» EXERCISE DESCRIPTION:
Your answer must consist of exactly the lines below, starting with the line with "let gone := s.ports.inReqs.filter" and going on through the line with "match tget s.ports.inReqs e.1 with", and nothing else.

[Source data]
-- ==== Sys2Proof/Machine/Transfer.lean ====
section
/-! DEFINITION. The transfers of descriptors, nodes and service-unit jobs: their accesses to HOST, PACKAGE and POOL memory
one after the other, and what they get back (R142, R209, R217, R282, R303, R390, R392). -/

namespace Sys2Proof.Machine

/-! ### Accesses -/

/-- Where an offset of a handle lies: kind (0 HOST, 1 PACKAGE, 2 POOL), key index, address (R284). A job of the switch
names a key index of package memory, a job of the tray reaches tray memory by mesh requests (R390). -/
def spotOf (s : State) (h off : Nat) : Nat × Nat × Nat :=
  if profile s = 1 then (1, h, off)
  else if profile s = 2 then (0, 0, off)
  else
    let o := objAt s (hIdx h)
    (o.kind, o.kidx, o.base + off)

/-- The header of a transfer's request to package or pooled memory, laid out as R57 has it. -/
def accessHeader (x : XferRun) (opc kind kidx addr beats aop : Nat) : BitVec 256 :=
  let flag := kind == 2 && x.flag && (opc == 2 || opc == 3)
  BitVec.ofNat 256 (pack [(8, opc), (5, beats - 1), (19, 0), (2, kind), (3, if kind = 2 then x.vl else 0), (1, bit flag),
    (26, 0), (12, if kind = 1 then kidx else 0), (4, aop), (48, 0), (64, if kind = 2 then kidx * 2 ^ 52 + addr else addr),
    (32, if kind = 2 then x.key else 0), (32, 0)])

/-- A request for `n` bytes, `lead` of them before the first wanted one; its byte enables name the wanted ones. -/
def accessReq (x : XferRun) (job opc kind kidx addr n aop : Nat) (data : Bytes) : MeshReq :=
  let lead := addr % 128
  let beats := ceilDiv (lead + n) 128
  { port := x.src, vch := job, hdr := accessHeader x opc kind kidx (addr - lead) beats aop,
    data := zeroBytes lead ++ data,
    be := List.replicate lead false ++ List.replicate n true ++ List.replicate (128 * beats - lead - n) false }

/-- A transfer makes an access of at most `n` bytes, within one 4 KiB window. -/
def startAccess (job h off n : Nat) (bytes : Bytes) (write : Bool) (s : State) : State :=
  match tget s.host.xfers job with
  | none => s
  | some x =>
    let at_ := spotOf s h off
    let len := Nat.min n (4096 - at_.2.2 % 4096)
    let a : Access := { handle := h, off := off, len := len, write := write,
                        lead := if at_.1 = 0 then 0 else at_.2.2 % 128, got := none }
    let s := modXfer job (fun x => { x with acc := some a }) s
    let data := if write then slice bytes 0 len else []
    if at_.1 = 0 then meshIssue (.xfer job) at_.2.2 len write x.pasid data s
    else present (accessReq x job (if write then 2 else 1) at_.1 at_.2.1 at_.2.2 len 0 data) s

/-- The answer to an access to HOST memory (R62, R282); what a job of the tray has written is in tray memory (R390). -/
def hostAnswered (job st : Nat) (poison : Bool) (data : Bytes) (s : State) : State :=
  let st := if st = stDone && poison then stPoisoned else st
  let s := match tget s.host.xfers job with
    | some x => (match x.acc, x.writes with
      | some a, w :: _ =>
        if profile s = 2 && a.write && st = stDone then
          { s with fabric.tray.mem := Memory.writeN s.fabric.tray.mem a.off (slice w.2.2 0 a.len) }
        else s
      | _, _ => s)
    | none => s
  accessDone job st 0 data s

/-! ### The lists of a transfer -/

/-- What is left to read, and to write, after `n` bytes of the first entry. -/
def dropRead (n : Nat) : List (Nat × Nat × Nat) → List (Nat × Nat × Nat)
  | [] => []
  | (h, o, l) :: rest => if l ≤ n then rest else (h, o + n, l - n) :: rest
def dropWrite (n : Nat) : List (Nat × Nat × Bytes) → List (Nat × Nat × Bytes)
  | [] => []
  | (h, o, b) :: rest => if b.length ≤ n then rest else (h, o + n, b.drop n) :: rest

/-- An answered access is taken in: its bytes, or where it failed, which ends what was left. -/
def settleAccess (x : XferRun) : XferRun :=
  match x.acc with
  | none => x
  | some a => match a.got with
    | none => x
    | some g =>
      let n := if g.st = stDone then a.len else Nat.min (g.good - a.lead) a.len
      let fail := (g.st, a.handle, a.off + n)
      if a.write then
        (if g.st = stDone then { x with acc := none, writes := dropWrite n x.writes }
         else { x with acc := none, writes := [], reads := [], wfail := some fail })
      else
        let buf := x.buf ++ slice (g.data.drop a.lead) 0 n
        if g.st = stDone then { x with acc := none, buf := buf, reads := dropRead n x.reads }
        else { x with acc := none, buf := buf, reads := [], rfail := some fail }

/-- Nothing is under way or asked for. -/
def xferIdle (x : XferRun) : Bool := x.acc.isNone && x.reads.isEmpty && x.writes.isEmpty

/-- The next access of a transfer: a write before a read. -/
def nextAccess (job : Nat) (s : State) : State :=
  match tget s.host.xfers job with
  | none => s
  | some x =>
    if x.acc.isSome then s
    else match x.writes, x.reads with
      | (h, o, b) :: _, _ => startAccess job h o b.length b true s
      | [], (h, o, n) :: _ => startAccess job h o n [] false s
      | [], [] => s

/-- One turn of a transfer: its answered access is taken in, what comes next is done when nothing is under way, and the
next access made (log entry 42). -/
def xferTurn (job : Nat) (act : XferRun → State → State) (s : State) : State :=
  let s := modXfer job settleAccess s
  match tget s.host.xfers job with
  | none => s
  | some x => nextAccess job (if xferIdle x then act x s else s)

/-- A transfer as it begins. -/
def newXfer (src vl key : Nat) (flag : Bool) (pasid : Option Nat) : XferRun :=
  { src := src, vl := vl, key := key, flag := flag, pasid := pasid, pos := 0, reads := [], writes := [], buf := [],
    acc := none, rfail := none, wfail := none }

def openXfer (job : Nat) (x : XferRun) (s : State) : State := { s with host.xfers := tput s.host.xfers job x }

/-- Ask for a read; hand over a write, the bytes read so far dealt with and the place moved on. -/
def askRead (job h off n : Nat) (s : State) : State :=
  modXfer job (fun x => { x with reads := x.reads ++ [(h, off, n)] }) s
def askWrite (job h off : Nat) (b : Bytes) (s : State) : State :=
  modXfer job (fun x => { x with writes := if b.isEmpty then x.writes else x.writes ++ [(h, off, b)] }) s
def takeBuf (job pos : Nat) (s : State) : State := modXfer job (fun x => { x with buf := [], pos := pos }) s

/-- What a transfer still had to read and to write is dropped; an access under way runs on. -/
def dropLists (job : Nat) (s : State) : State := modXfer job (fun x => { x with reads := [], writes := [] }) s

/-! ### What a descriptor's transfer acts for (R224, R282, R303) -/

/-- Virtual lane of a descriptor's pooled traffic (R303). -/
def descLane (d : Desc) : Nat := if d.queue % 4 = 0 then 1 else if d.queue % 4 = 3 then 5 else 4

/-- PASID of a context. -/
def pasidOf (s : State) (c : Nat) : Option Nat := (ctxAt s c).map (·.pasid)

/-- The transfer of a descriptor with its ACCESS_KEY. -/
def openDesc (k : Nat) (d : Desc) (key : Nat) (s : State) : State :=
  openXfer k (newXfer (ctxSource (descCtx d)) (descLane d) key (flagOf d 3) (pasidOf s (descCtx d))) s

/-! ### Removal (R459, R461) -/

/-- The transfer of a service unit's running job. -/
def serviceJob (s : State) (k : Nat) : Bool :=
  (s.shuttle.state == 1 && s.shuttle.job == k) || (s.purl.running.isSome && s.purl.xfer == k)

/-- The transfers of a context's descriptors and nodes are removed: requests that tension holds, and lines not yet
written; what has been sent runs on without them. -/
def cutJobs (c st : Nat) (s : State) : State :=
  let mine := fun (q : MeshReq) => q.port == ctxSource c && !serviceJob s q.vch
  let gone := s.ports.inReqs.filter fun e => mine e.2.q && !e.2.ready.isEmpty
  let s := { s with ports.heldReqs := s.ports.heldReqs.filter fun q => !mine q,
                    ports.heldMarks := s.ports.heldMarks.filter fun m => !(m.1 == ctxSource c && !serviceJob s m.2.1),
                    host.xfers := s.host.xfers.filter fun e => e.2.src != ctxSource c || serviceJob s e.1 }
  each gone (fun e s =>
    match tget s.ports.inReqs e.1 with
    | some r => endReady e.1 r (match poolTarget s (mhdrOf r.q) with | some (k, _, _) => k | none => 0) st s
    | none => s) s

end Sys2Proof.Machine
end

» ANSWER BOX:
  let gone := s.ports.inReqs.filter fun e => mine e.2.q && !e.2.ready.isEmpty
  let s := { s with ports.heldReqs := s.ports.heldReqs.filter fun q => !mine q,
                    ports.heldMarks := s.ports.heldMarks.filter fun m => !(m.1 == ctxSource c && !serviceJob s m.2.1),
                    host.xfers := s.host.xfers.filter fun e => e.2.src != ctxSource c || serviceJob s e.1 }
  each gone (fun e s =>
    match tget s.ports.inReqs e.1 with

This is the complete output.